[英]Python: Remove Strings in a List that are contained by at least one other String in the same List
[英]How can I drop strings contained in other string contained in the same string list?
我有一个字符串列表,需要删除其他项目中包含的项目,如下所示:
a = ["one", "one single", "one single trick", "trick", "trick must", "trick must get", "one single trick must", "must get", "must get the job done"]

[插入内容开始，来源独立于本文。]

theorem witness_FewCommandsWriteMemory_waiting :
    ∃ (i : Instr) (s t : State), exec i s = .next t ∧ ¬ s.diag.waiting <+: t.diag.waiting :=
  ⟨.powerOn, stopped, _, stopped_starts, by
    have h1 : stopped.diag.waiting.length = 1 := by decide +kernel
    have h2 : started.diag.waiting.length = 0 := by decide +kernel
    intro h
    have := h.length_le
    omega⟩

theorem witness_FewCommandsWriteMemory_supply :
    ∃ (i : Instr) (s t : State), exec i s = .next t ∧ t.supply ≠ s.supply :=
  ⟨.powerOn, stopped, _, stopped_starts, by decide +kernel⟩

theorem witness_RolesHoldWhatLowerOnesHold_writes :
    ∃ (s : State) (w w' : Requester) (op o m : Nat) (v : Val), s.roleOf w ≤ s.roleOf w' ∧ (s.checkWrite w op o m v).1 = 0 :=
  ⟨ready, host, host, 2, Obj.twinRelease, 0, .num 1, by decide +kernel, by decide +kernel⟩

theorem witness_RolesHoldWhatLowerOnesHold_reads :
    ∃ (s : State) (w w' : Requester) (o m : Nat), s.roleOf w < s.roleOf w' ∧ s.readStatus w o m = 0 :=
  ⟨ready, { host with session := 0 }, host, Obj.sfnNow, 0, by decide +kernel, by decide +kernel⟩

theorem witness_RolesHoldWhatLowerOnesHold_lowest :
    ∃ (s : State) (w : Requester) (o : Nat) (r : DictRow), dictRow o = some r ∧ s.roleOf w < r.wr ∧ r.acc = .rw :=
  ⟨ready, { host with session := 0 }, Obj.ceiling, (dictRow Obj.ceiling).getD (dict2a.headD ⟨0, 0, 0, 0, 0, .u8, .ro, 0, 0, [], 0, 0, false⟩),
    by decide +kernel, by decide +kernel, by decide +kernel⟩

/-- An entry for symbol 16,499,999 of carrier A, of SFN 7. -/
def symbolEntry : Entry :=
  { Entry.base .scheduledWrite 7 with symbols := true, offset := 16499999, carrier := some .a }

theorem witness_OffsetsBecomeTicks_ticks :
    ∃ (s : State) (e : Entry) (c : Carrier) (n : Nat), e.symbols = true ∧ e.carrier = some c ∧ s.symbolsPerSf c = n :=
  ⟨ready, symbolEntry, .a, 33000000, rfl, rfl, by decide +kernel⟩

theorem witness_OffsetsBecomeTicks_instants :
    ∃ (s : State) (x y : Entry), x.offset ≠ y.offset ∧ x.count = y.count ∧ x.sfn = y.sfn ∧ s.tickOf x = s.tickOf y :=
  ⟨ready, symbolEntry, { symbolEntry with offset := 16499998 }, by decide +kernel, rfl, rfl, by decide +kernel⟩

theorem witness_CountersHaveTwoObjects_ends :
    (∃ n : Fin 2048, n.val = 255) ∧ ∃ n : Fin 2048, n.val = 1792 :=
  ⟨⟨255, rfl⟩, ⟨1792, rfl⟩⟩

theorem witness_SpareToTrim_some_ :
    ∃ (v : Conv) (i : Nat), v.pickSpare = some i :=
  ⟨ready.cv .a 0, 64, by decide +kernel⟩

theorem witness_SpareToTrim_none_ : ∃ v : Conv, v.pickSpare = none :=
  ⟨{ ready.cv .a 0 with slices := [] }, rfl⟩

theorem witness_MisstrappedFramesAreIgnored_ignored :
    ∃ (f : GroupFrame) (i : Instr) (s : State), f.crcOk = true ∧ f.source.toNat / 32 ≠ s.address / 32 ∧
      i ∈ [.beacon f, .memberStatus f, .orders f, .join 5 f, .leave f] :=
  ⟨heardFrame [], .leave (heardFrame []), ready, rfl, by decide +kernel, by decide +kernel⟩

theorem witness_MisstrappedFramesAreIgnored_counted : ∃ s : State, s.u Obj.groupMisstrapCount + 1 < 2 ^ 32 :=
  ⟨ready, by decide +kernel⟩

theorem witness_DescribesAnswerEightOctets_answered :
    ∃ (w : Requester) (o : BitVec 16) (m : BitVec 8) (r : DictRow) (s : State), s.badSession w = false ∧
      dictRow o.toNat = some r ∧ (s.recovering = false ∨ servedInRecovery o.toNat = true) ∧ r.memLo ≤ m.toNat ∧
      m.toNat ≤ r.memHi :=
  ⟨{ host with session := 0 }, 0xF710, 255, (dictRow 0xF710).getD ⟨0, 0, 0, 0, 0, .u8, .ro, 0, 0, [], 0, 0, false⟩, ready,
    by decide +kernel, by decide +kernel, .inl (by decide +kernel), by decide +kernel, by decide +kernel⟩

我只需要在同一个列表中删除包含在另一个字符串中的每个字符串,例如:“one”包含在“one one”中,因此必须将其删除,然后“one single”包含在“one single trick”中,因此还需要被丢弃
我试过了:
b=a
for item in a:
for element in b:
if item in element:
b.remove(element)
预期结果:
a = ["trick must get", "one single trick must", "must get the job done"]
任何帮助将不胜感激! 提前致谢!
列表理解应该很好地完成,并结合Python的任何函数:
a = [phrase for phrase in a if not any([phrase2 != phrase and phrase in phrase2 for phrase2 in a])]
结果:
>>> a = ["one", "one single", "one single trick", "trick", "trick must", "trick must get", "one single trick must", "must get", "must get the job done"]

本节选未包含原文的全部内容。